Two CNIC projects selected in the la Caixa Foundation 2025 Health Research Call

Two projects from the Centro Nacional de Investigaciones Cardiovasculares (CNIC) have been selected in the 2025 Health Research Call launched by the la Caixa Foundation.

The selected projects are:

• Anthracycline Legacy in Bone Marrow and Long-Term Cardiovascular Risks in Cancer Survivors, led by Dr. Borja Ibáñez.
• Improving Gene Therapy for Life-Threatening Heart Conditions, led by Dr. Juan Bernal.

In this year’s edition, the Health Research Call of the la Caixa Foundation selected 34 pioneering biomedical research projects, each awarded up to €1 million. The projects are led by 25 Spanish research centers, universities, and hospitals, and 9 Portuguese institutions.

A total of 714 proposals were submitted to this eighth edition of the call, which focuses on several major health challenges: neuroscience, cardiovascular and metabolic diseases, oncology, infectious diseases, and enabling technologies applicable to these areas.

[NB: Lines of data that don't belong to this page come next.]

-- ==== Sys2Proof/Machine/Flags.lean ====
section
/-! DEFINITION. The block has no flags and no condition codes (10_state R35). What stands in their place: the
mask a compare writes into its result lane, and the modify bitmap an operation marks. -/

namespace Sys2Proof.Machine

/-- The mask lane of a compare before the store truncates it: -1 is `allOnes(N)`, 0 is all zeros (42 R211). -/
def mask (p : Bool) : Int := if p then -1 else 0

/-- `signalModified(wd)`: marks `wd` in `MODIFY` when tracking is on (40 R141). -/
def signalModified (s : State) (wd : Reg) : State :=
  if s.params.trackEnable then { s with modify := s.modify ||| oneBit 32 wd.val } else s

/-- The collaborator's clearing of `MODIFY` bits (10_state R39; log 18). -/
def clearModify (s : State) (m : BitVec 32) : State := { s with modify := s.modify &&& ~~~m }

/-- Another context's atomic OR into a shared `MODIFY` (60 R388; log 17). -/
def contextOr (s : State) (m : BitVec 32) : State := { s with modify := s.modify ||| m }

end Sys2Proof.Machine
end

Àngel Font, Deputy General Director of Research and Fellowships at the la Caixa Foundation, remarked: “Biomedical research is one of the most powerful ways to improve people’s lives. The 34 funded projects address highly diverse challenges from different perspectives, yet they all share three essential foundations needed to achieve a more hopeful future for patients and their families: collaboration, talent, and innovation.”

Anthracycline Legacy in Bone Marrow and Long-Term Cardiovascular Risks in Cancer Survivors

• Leader: Borja Ibáñez, Centro Nacional de Investigaciones Cardiovasculares Carlos III (F.S.P.), Spain
• Partner institutions: Centro Nacional de Investigaciones Oncológicas (CNIO) (Dr. Felipe Cortés) and Hospital Universitario La Paz, Madrid (Dr. Teresa López-Fernández).
• Budget: €999,500

Thanks to major advances in cancer treatment, more people are surviving the disease than ever before. However, many survivors face a higher long-term risk of cardiovascular problems—especially if their treatment included a widely used class of chemotherapy drugs called anthracyclines. While the short-term cardiac effects of these drugs are well known, the long-term damage they cause—often silent for decades—remain poorly understood.

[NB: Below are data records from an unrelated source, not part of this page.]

-- ==== Sys2Proof/Machine/Ops.lean ====
section
/-! DEFINITION. The lane accessor, the fault, and the drivers every operation runs through (40 R130 to R145). -/

namespace Sys2Proof.Machine

/-! ## The register file -/

/-- `w[r]` (00_scope R17). -/
def State.rd (s : State) (r : Reg) : Vec := s.w.get r

/-- `w[r] <- V` (00_scope R17). -/
def State.wr (s : State) (r : Reg) (v : Vec) : State := { s with w := s.w.set r.val v r.isLt }

/-! ## Lanes -/

/-- `lane(V, df, i) = V[(i+1)N-1 : iN]` (10_state R32). -/
def lane (V : Vec) (df : Fmt) (i : Nat) : Lane df := V.extractLsb' (i * laneBits df) (laneBits df)

/-- `V` with lane `i` replaced, every other bit unchanged (40 R134). -/
def putLane (V : Vec) (df : Fmt) (i : Nat) (x : Lane df) : Vec :=
  (V &&& ~~~(((BitVec.allOnes (laneBits df)).setWidth 128) <<< (i * laneBits df)))
    ||| ((x.setWidth 128) <<< (i * laneBits df))

/-- The lane an access through the modulo path reads: index `i mod laneCount(df)`, so the `checkIndex` that
follows it always passes (40 R132, R133, R135; log 16). -/
def loadLane (s : State) (r : Reg) (df : Fmt) (i : Nat) : Lane df := lane (s.rd r) df (i % laneCount df)

/-- `loadS(r, df, i)` (40 R132). -/
def loadS (s : State) (r : Reg) (df : Fmt) (i : Nat) : Int := sext (loadLane s r df i)

/-- `loadU(r, df, i)` (40 R133). -/
def loadU (s : State) (r : Reg) (df : Fmt) (i : Nat) : Int := zext (loadLane s r df i)

/-- `store(r, df, i, v)`: truncates and writes one lane (40 R134). -/
def store (s : State) (r : Reg) (df : Fmt) (i : Nat) (v : Int) : State :=
  s.wr r (putLane (s.rd r) df (i % laneCount df) (trunc df v))

/-! ## The fault -/

/-- `raise ReservedInstruction(df, k)`: the block's one exception. It ends the operation with the state
before it and hands the fault to the container (40 R143, R145; 60 R370, R376, R379). -/
def raiseReserved (df : Fmt) (k : Nat) : Result := .fault (.reservedInstruction df k)

/-- `raiseFault(context, InvalidOperand)`: a fault of an operation is handed to the container, once, and changes
nothing else; `s` is the state before the operation. Whether anything is issued after it is the CPU's choice,
which the input list says (60 R375 to R377, 70_reset R399; log 10). -/
def handOver (s : State) : Result → Result
  | .fault f => .next { s with faults := s.faults ++ [f] }
  | .next t => .next t
  | .refused why => .refused why

/-- `checkIndex(df, k)` on the unreduced index, before the rest of the operation (40 R130, R136). -/
def checkIndex (df : Fmt) (k : Nat) (rest : Result) : Result :=
  if laneCount df - 1 < k then raiseReserved df k else rest

/-! ## The drivers -/

/-- The end of an operation that has written `wd`: the modify signal, then `Done` (40 R141, R145). -/
def done (s : State) (wd : Reg) : Result := .next (signalModified s wd)

/-- The lane sweep in place: for each lane of the list, compute its new value from the state as it is then,
and store it into `wd` (40 R138). -/
def laneSweep (df : Fmt) (wd : Reg) (f : State → Nat → Int) : List Nat → State → State
  | [], s => s
  | i :: is, s => laneSweep df wd f is (store s wd df i (f s i))

/-- The in-place-safe driver: lanes in increasing order, each written straight into `wd` (40 R138). -/
def laneDriver (df : Fmt) (wd : Reg) (f : State → Nat → Int) (s : State) : Result :=
  done (laneSweep df wd f (List.range (laneCount df)) s) wd

/-- The lane-wise driver with sources `wd`, `ws`, `wt`: the kernel takes lane `i` of each, in that order, as
patterns (40 R138; `d`, `a`, `b` of 43 R230). -/
def lanewise3 (df : Fmt) (wd ws wt : Reg) (k : Lane df → Lane df → Lane df → Int) : State → Result :=
  laneDriver df wd fun s i => k (loadLane s wd df i) (loadLane s ws df i) (loadLane s wt df i)

/-- The lane-wise driver with sources `wd` and `ws` (40 R138). -/
def lanewise2 (df : Fmt) (wd ws : Reg) (k : Lane df → Lane df → Int) : State → Result :=
  laneDriver df wd fun s i => k (loadLane s wd df i) (loadLane s ws df i)

/-- The broadcast driver: one value, computed before any write, into every lane of `wd` (40 R142). -/
def broadcast (df : Fmt) (wd : Reg) (v : Int) : State → Result := laneDriver df wd fun _ _ => v

/-- The staging sweep: `storeX` for each result lane in the rule's order (40 R134, R139). -/
def stage (df : Fmt) : List (Nat × Lane df) → Vec → Vec
  | [], X => X
  | (i, x) :: rest, X => stage df rest (putLane X df (i % laneCount df) x)

/-- The staged driver: the whole result is built in the staging register from sources read before any
write, and committed as one 128-bit write (40 R139, R140). The staging register starts as zero; what it
starts as never reaches `wd` (10_state R44; log 15). -/
def staged (df : Fmt) (wd : Reg) (writes : List (Nat × Lane df)) (s : State) : Result :=
  done (s.wr wd (stage df writes 0)) wd

/-- A whole-register operation: the 128-bit result, computed from the old values, written once (45 R298). -/
def whole (wd : Reg) (V : Vec) (s : State) : Result := done (s.wr wd V) wd

/-- A single-lane operation: one store into `wd`, the other lanes unchanged (40 R148, R149). -/
def oneLane (df : Fmt) (wd : Reg) (i : Nat) (v : Int) (s : State) : Result := done (store s wd df i v) wd

/-- `gpr_out <- trunc_GPRLEN(v)`, for the general-purpose register `rd` (10_state R37, 40 R146). -/
def driveGprOut (s : State) (rd : Gpr) (v : Int) : Result :=
  .next { s with gprOut := { rd := rd, value := BitVec.ofInt 64 (v % 2 ^ s.params.gprLen.bits) } }

end Sys2Proof.Machine
end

This project aims to uncover how anthracyclines leave a hidden “legacy” in the body that can lead to heart failure years after treatment. According to Dr. Ibáñez, researchers believe that anthracyclines induce persistent changes in the heart and bone marrow that remain latent until another stressor, such as aging or high blood pressure, activates them. “Using advanced imaging, genetic analysis, and animal models, we will study how these changes develop over time.”

A key focus is the bone marrow, which produces immune cells that influence cardiovascular health. “We will investigate how anthracyclines may reprogram these cells in ways that increase long-term cardiovascular risk, and whether specific genetic mutations make some people more vulnerable to these effects,” explains Dr. Ibáñez.

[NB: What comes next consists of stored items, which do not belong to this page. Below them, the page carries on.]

-- ==== Sys2Proof/Machine/Core.lean ====
section
/-! DEFINITION. The machine behind the host's interface. -/

noncomputable section

def Sys2Proof.core : Host.Core := { State := Sys2Proof.Machine.State, Fault := Sys2Proof.Machine.Fault, Refusal := Sys2Proof.Machine.Refusal, step := Sys2Proof.Machine.step, reset := Sys2Proof.Machine.State.reset }

end
end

By combining experimental research with studies in cancer survivors, the project aims to identify early markers of risk and develop personalized strategies to prevent heart problems before they arise. “This could lead to improved screening tools, new treatments, and a better quality of life for millions of cancer survivors,” concludes Dr. Ibáñez.

Arrhythmogenic cardiomyopathy (ACM) is a rare inherited heart disease characterized by a high risk of ventricular arrhythmias. Despite its low prevalence in the general population, it is the second most common cause of sudden cardiac death in young people and athletes.

Although the principal gene involved is known, more than 1,000 different mutations have been identified, posing a major challenge for developing effective therapies. Current treatments help control symptoms but do not halt disease progression, underscoring the urgent need for innovative therapeutic approaches.

The Improving Gene Therapy for Life-Threatening Heart Conditions project aims to design new gene therapies that overcome the limitations of conventional strategies, which focus solely on adding a functional gene copy. As project leader Dr. Bernal explains, the proposed advanced therapies are aimed at “addressing complex mutations more precisely and effectively.”

The team is developing the first experimental model of ACM. “This model will allow us to study the disease in much greater detail and evaluate potential treatments, assessing their ability to reduce symptoms and slow progression,” says Dr. Bernal.

These advances, he adds, “could transform treatment options for patients with ACM and set an important precedent for precision therapies targeting other inherited cardiac diseases.”

By overcoming the inherent limitations of current gene therapy approaches, “the project seeks to offer more effective alternatives for high-risk patients, advance the field of cardiovascular gene therapy, and open new horizons of hope for patients and their families.